▶ _Exercise goal_:
Produce the records again in full, exactly as shown below.

*** Opening of Supplied records ***

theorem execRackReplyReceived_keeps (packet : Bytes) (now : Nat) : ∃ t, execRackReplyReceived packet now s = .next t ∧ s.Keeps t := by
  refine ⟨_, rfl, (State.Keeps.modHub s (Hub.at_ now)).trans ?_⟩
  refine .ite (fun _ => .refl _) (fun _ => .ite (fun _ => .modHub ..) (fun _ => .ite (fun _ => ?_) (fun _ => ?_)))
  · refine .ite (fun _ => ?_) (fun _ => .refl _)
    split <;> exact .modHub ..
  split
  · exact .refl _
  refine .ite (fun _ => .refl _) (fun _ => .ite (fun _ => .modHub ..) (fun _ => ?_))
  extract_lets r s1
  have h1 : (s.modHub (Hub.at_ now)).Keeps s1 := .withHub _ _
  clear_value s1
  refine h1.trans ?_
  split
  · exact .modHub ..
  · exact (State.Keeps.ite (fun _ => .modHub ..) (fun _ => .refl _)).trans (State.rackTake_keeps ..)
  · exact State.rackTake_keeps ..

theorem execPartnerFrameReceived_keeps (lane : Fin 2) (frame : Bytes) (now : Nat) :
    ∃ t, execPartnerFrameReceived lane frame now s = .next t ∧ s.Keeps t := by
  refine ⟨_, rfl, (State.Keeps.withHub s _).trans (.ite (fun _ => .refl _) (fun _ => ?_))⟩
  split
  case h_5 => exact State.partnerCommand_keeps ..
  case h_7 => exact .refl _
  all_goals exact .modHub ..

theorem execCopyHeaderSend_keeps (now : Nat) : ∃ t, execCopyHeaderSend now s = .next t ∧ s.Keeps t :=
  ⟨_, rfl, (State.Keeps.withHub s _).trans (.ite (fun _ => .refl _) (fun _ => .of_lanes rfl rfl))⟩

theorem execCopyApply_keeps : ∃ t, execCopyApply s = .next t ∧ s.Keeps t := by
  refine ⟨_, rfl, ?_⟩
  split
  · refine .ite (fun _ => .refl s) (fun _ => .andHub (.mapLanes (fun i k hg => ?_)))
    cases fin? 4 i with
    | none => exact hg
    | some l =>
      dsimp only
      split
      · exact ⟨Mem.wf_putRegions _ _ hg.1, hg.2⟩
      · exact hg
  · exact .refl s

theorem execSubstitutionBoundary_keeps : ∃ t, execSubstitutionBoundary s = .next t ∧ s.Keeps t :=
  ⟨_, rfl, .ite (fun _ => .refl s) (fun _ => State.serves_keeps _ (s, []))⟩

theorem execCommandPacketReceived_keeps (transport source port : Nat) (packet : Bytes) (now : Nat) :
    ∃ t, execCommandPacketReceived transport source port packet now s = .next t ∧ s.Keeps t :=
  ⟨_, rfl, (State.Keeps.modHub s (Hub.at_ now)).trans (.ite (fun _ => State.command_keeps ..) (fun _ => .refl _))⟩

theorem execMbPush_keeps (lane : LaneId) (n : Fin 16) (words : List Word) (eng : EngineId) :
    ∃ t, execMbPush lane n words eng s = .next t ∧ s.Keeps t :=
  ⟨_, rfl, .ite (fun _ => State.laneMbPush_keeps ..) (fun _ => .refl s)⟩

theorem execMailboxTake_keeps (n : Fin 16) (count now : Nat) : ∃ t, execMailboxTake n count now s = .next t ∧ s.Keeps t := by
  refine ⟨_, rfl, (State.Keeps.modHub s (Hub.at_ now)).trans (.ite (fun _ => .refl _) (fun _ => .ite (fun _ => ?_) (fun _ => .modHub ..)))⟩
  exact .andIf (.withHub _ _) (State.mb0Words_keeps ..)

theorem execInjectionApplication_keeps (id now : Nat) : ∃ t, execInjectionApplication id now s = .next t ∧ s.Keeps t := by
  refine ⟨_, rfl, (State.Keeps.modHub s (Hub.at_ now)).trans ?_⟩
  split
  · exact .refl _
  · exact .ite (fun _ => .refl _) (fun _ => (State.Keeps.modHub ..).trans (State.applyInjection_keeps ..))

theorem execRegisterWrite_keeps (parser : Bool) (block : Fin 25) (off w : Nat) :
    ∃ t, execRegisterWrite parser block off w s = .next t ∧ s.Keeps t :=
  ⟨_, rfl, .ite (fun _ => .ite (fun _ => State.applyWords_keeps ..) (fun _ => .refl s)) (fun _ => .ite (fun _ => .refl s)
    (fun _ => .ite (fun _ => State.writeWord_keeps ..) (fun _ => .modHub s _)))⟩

*** Close of Supplied records ***

▶ _Answer space_:
theorem execRackReplyReceived_keeps (packet : Bytes) (now : Nat) : ∃ t, execRackReplyReceived packet now s = .next t ∧ s.Keeps t := by
  refine ⟨_, rfl, (State.Keeps.modHub s (Hub.at_ now)).trans ?_⟩
  refine .ite (fun _ => .refl _) (fun _ => .ite (fun _ => .modHub ..) (fun _ => .ite (fun _ => ?_) (fun _ => ?_)))
  · refine .ite (fun _ => ?_) (fun _ => .refl _)
    split <;> exact .modHub ..
  split
  · exact .refl _
  refine .ite (fun _ => .refl _) (fun _ => .ite (fun _ => .modHub ..) (fun _ => ?_))
  extract_lets r s1
  have h1 : (s.modHub (Hub.at_ now)).Keeps s1 := .withHub _ _
  clear_value s1
  refine h1.trans ?_
  split
  · exact .modHub ..
  · exact (State.Keeps.ite (fun _ => .modHub ..) (fun _ => .refl _)).trans (State.rackTake_keeps ..)
  · exact State.rackTake_keeps ..

theorem execPartnerFrameReceived_keeps (lane : Fin 2) (frame : Bytes) (now : Nat) :
    ∃ t, execPartnerFrameReceived lane frame now s = .next t ∧ s.Keeps t := by
  refine ⟨_, rfl, (State.Keeps.withHub s _).trans (.ite (fun _ => .refl _) (fun _ => ?_))⟩
  split
  case h_5 => exact State.partnerCommand_keeps ..
  case h_7 => exact .refl _
  all_goals exact .modHub ..

theorem execCopyHeaderSend_keeps (now : Nat) : ∃ t, execCopyHeaderSend now s = .next t ∧ s.Keeps t :=
  ⟨_, rfl, (State.Keeps.withHub s _).trans (.ite (fun _ => .refl _) (fun _ => .of_lanes rfl rfl))⟩

theorem execCopyApply_keeps : ∃ t, execCopyApply s = .next t ∧ s.Keeps t := by
  refine ⟨_, rfl, ?_⟩
  split
  · refine .ite (fun _ => .refl s) (fun _ => .andHub (.mapLanes (fun i k hg => ?_)))
    cases fin? 4 i with
    | none => exact hg
    | some l =>
      dsimp only
      split
      · exact ⟨Mem.wf_putRegions _ _ hg.1, hg.2⟩
      · exact hg
  · exact .refl s

theorem execSubstitutionBoundary_keeps : ∃ t, execSubstitutionBoundary s = .next t ∧ s.Keeps t :=
  ⟨_, rfl, .ite (fun _ => .refl s) (fun _ => State.serves_keeps _ (s, []))⟩

theorem execCommandPacketReceived_keeps (transport source port : Nat) (packet : Bytes) (now : Nat) :
    ∃ t, execCommandPacketReceived transport source port packet now s = .next t ∧ s.Keeps t :=
  ⟨_, rfl, (State.Keeps.modHub s (Hub.at_ now)).trans (.ite (fun _ => State.command_keeps ..) (fun _ => .refl _))⟩

theorem execMbPush_keeps (lane : LaneId) (n : Fin 16) (words : List Word) (eng : EngineId) :
    ∃ t, execMbPush lane n words eng s = .next t ∧ s.Keeps t :=
  ⟨_, rfl, .ite (fun _ => State.laneMbPush_keeps ..) (fun _ => .refl s)⟩

theorem execMailboxTake_keeps (n : Fin 16) (count now : Nat) : ∃ t, execMailboxTake n count now s = .next t ∧ s.Keeps t := by
  refine ⟨_, rfl, (State.Keeps.modHub s (Hub.at_ now)).trans (.ite (fun _ => .refl _) (fun _ => .ite (fun _ => ?_) (fun _ => .modHub ..)))⟩
  exact .andIf (.withHub _ _) (State.mb0Words_keeps ..)

theorem execInjectionApplication_keeps (id now : Nat) : ∃ t, execInjectionApplication id now s = .next t ∧ s.Keeps t := by
  refine ⟨_, rfl, (State.Keeps.modHub s (Hub.at_ now)).trans ?_⟩
  split
  · exact .refl _
  · exact .ite (fun _ => .refl _) (fun _ => (State.Keeps.modHub ..).trans (State.applyInjection_keeps ..))

theorem execRegisterWrite_keeps (parser : Bool) (block : Fin 25) (off w : Nat) :
    ∃ t, execRegisterWrite parser block off w s = .next t ∧ s.Keeps t :=
  ⟨_, rfl, .ite (fun _ => .ite (fun _ => State.applyWords_keeps ..) (fun _ => .refl s)) (fun _ => .ite (fun _ => .refl s)
    (fun _ => .ite (fun _ => State.writeWord_keeps ..) (fun _ => .modHub s _)))⟩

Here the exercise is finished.